Segment Start: Data to use

theorem State.portDown_frame (s : State) :
    State.onlyChanges [.cs, .counters] s (State.portDown s) := by
  unfold State.portDown
  dsimp only
  repeat' split
  all_goals simp

@[simp] theorem State.portDown_keeps {ps : List Part} {s u : State}  (hp : ∀ p ∈ [Part.cs, Part.counters], p ∈ ps) :
    State.onlyChanges ps s (State.portDown u) ↔ State.onlyChanges ps s u :=
  State.onlyChanges.iff (State.portDown_frame u) hp

theorem State.countOn_frame (s : State) (k : Contender) :
    State.onlyChanges [.cs] s (State.countOn s k) := by
  unfold State.countOn
  repeat' split
  all_goals simp

@[simp] theorem State.countOn_keeps {ps : List Part} {s u : State} (k : Contender) (hp : ∀ p ∈ [Part.cs], p ∈ ps) :
    State.onlyChanges ps s (State.countOn u k) ↔ State.onlyChanges ps s u :=
  State.onlyChanges.iff (State.countOn_frame u k) hp

theorem State.slotEnds_frame (k : Contender) (rises : Bool) (s : State) :
    State.onlyChanges [.cs] s (State.slotEnds k rises s) := by
  unfold State.slotEnds
  dsimp only
  repeat' split
  all_goals simp

@[simp] theorem State.slotEnds_keeps {ps : List Part} {s u : State} (k : Contender) (rises : Bool) (hp : ∀ p ∈ [Part.cs], p ∈ ps) :
    State.onlyChanges ps s (State.slotEnds k rises u) ↔ State.onlyChanges ps s u :=
  State.onlyChanges.iff (State.slotEnds_frame k rises u) hp

theorem State.tellSent_frame (s : State) (p : Payload) :
    State.onlyChanges [.table] s (State.tellSent s p) := by
  unfold State.tellSent
  repeat' split
  all_goals simp

@[simp] theorem State.tellSent_keeps {ps : List Part} {s u : State} (p : Payload) (hp : ∀ p ∈ [Part.table], p ∈ ps) :
    State.onlyChanges ps s (State.tellSent u p) ↔ State.onlyChanges ps s u :=
  State.onlyChanges.iff (State.tellSent_frame u p) hp

theorem State.portTimesOut_frame (f : InFlight) (s : State) :
    State.onlyChanges [.tb, .cs, .flags, .counters] s (State.portTimesOut f s) := by
  unfold State.portTimesOut
  dsimp only
  repeat' split
  all_goals simp

@[simp] theorem State.portTimesOut_keeps {ps : List Part} {s u : State} (f : InFlight) (hp : ∀ p ∈ [Part.tb, Part.cs, Part.flags, Part.counters], p ∈ ps) :
    State.onlyChanges ps s (State.portTimesOut f u) ↔ State.onlyChanges ps s u :=
  State.onlyChanges.iff (State.portTimesOut_frame f u) hp

theorem State.hearFrame_frame (s : State) (kind : FrameKind) (sender : Word32) (body : List Byte) :
    State.onlyChanges [.tb, .table, .store, .free, .ar, .cs, .ru, .pu, .au, .ml, .flags, .counters] s (State.hearFrame s kind sender body) := by
  unfold State.hearFrame
  simp

@[simp] theorem State.hearFrame_keeps {ps : List Part} {s u : State} (kind : FrameKind) (sender : Word32) (body : List Byte) (hp : ∀ p ∈ [Part.tb, Part.table, Part.store, Part.free, Part.ar, Part.cs, Part.ru, Part.pu, Part.au, Part.ml, Part.flags, Part.counters], p ∈ ps) :
    State.onlyChanges ps s (State.hearFrame u kind sender body) ↔ State.onlyChanges ps s u :=
  State.onlyChanges.iff (State.hearFrame_frame u kind sender body) hp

Segment End: Data to use

Assigned task
If a line of the data above contains "Byte", copy it out.

Expected answer
theorem State.hearFrame_frame (s : State) (kind : FrameKind) (sender : Word32) (body : List Byte) :
@[simp] theorem State.hearFrame_keeps {ps : List Part} {s u : State} (kind : FrameKind) (sender : Word32) (body : List Byte) (hp : ∀ p ∈ [Part.tb, Part.table, Part.store, Part.free, Part.ar, Part.cs, Part.ru, Part.pu, Part.au, Part.ml, Part.flags, Part.counters], p ∈ ps) :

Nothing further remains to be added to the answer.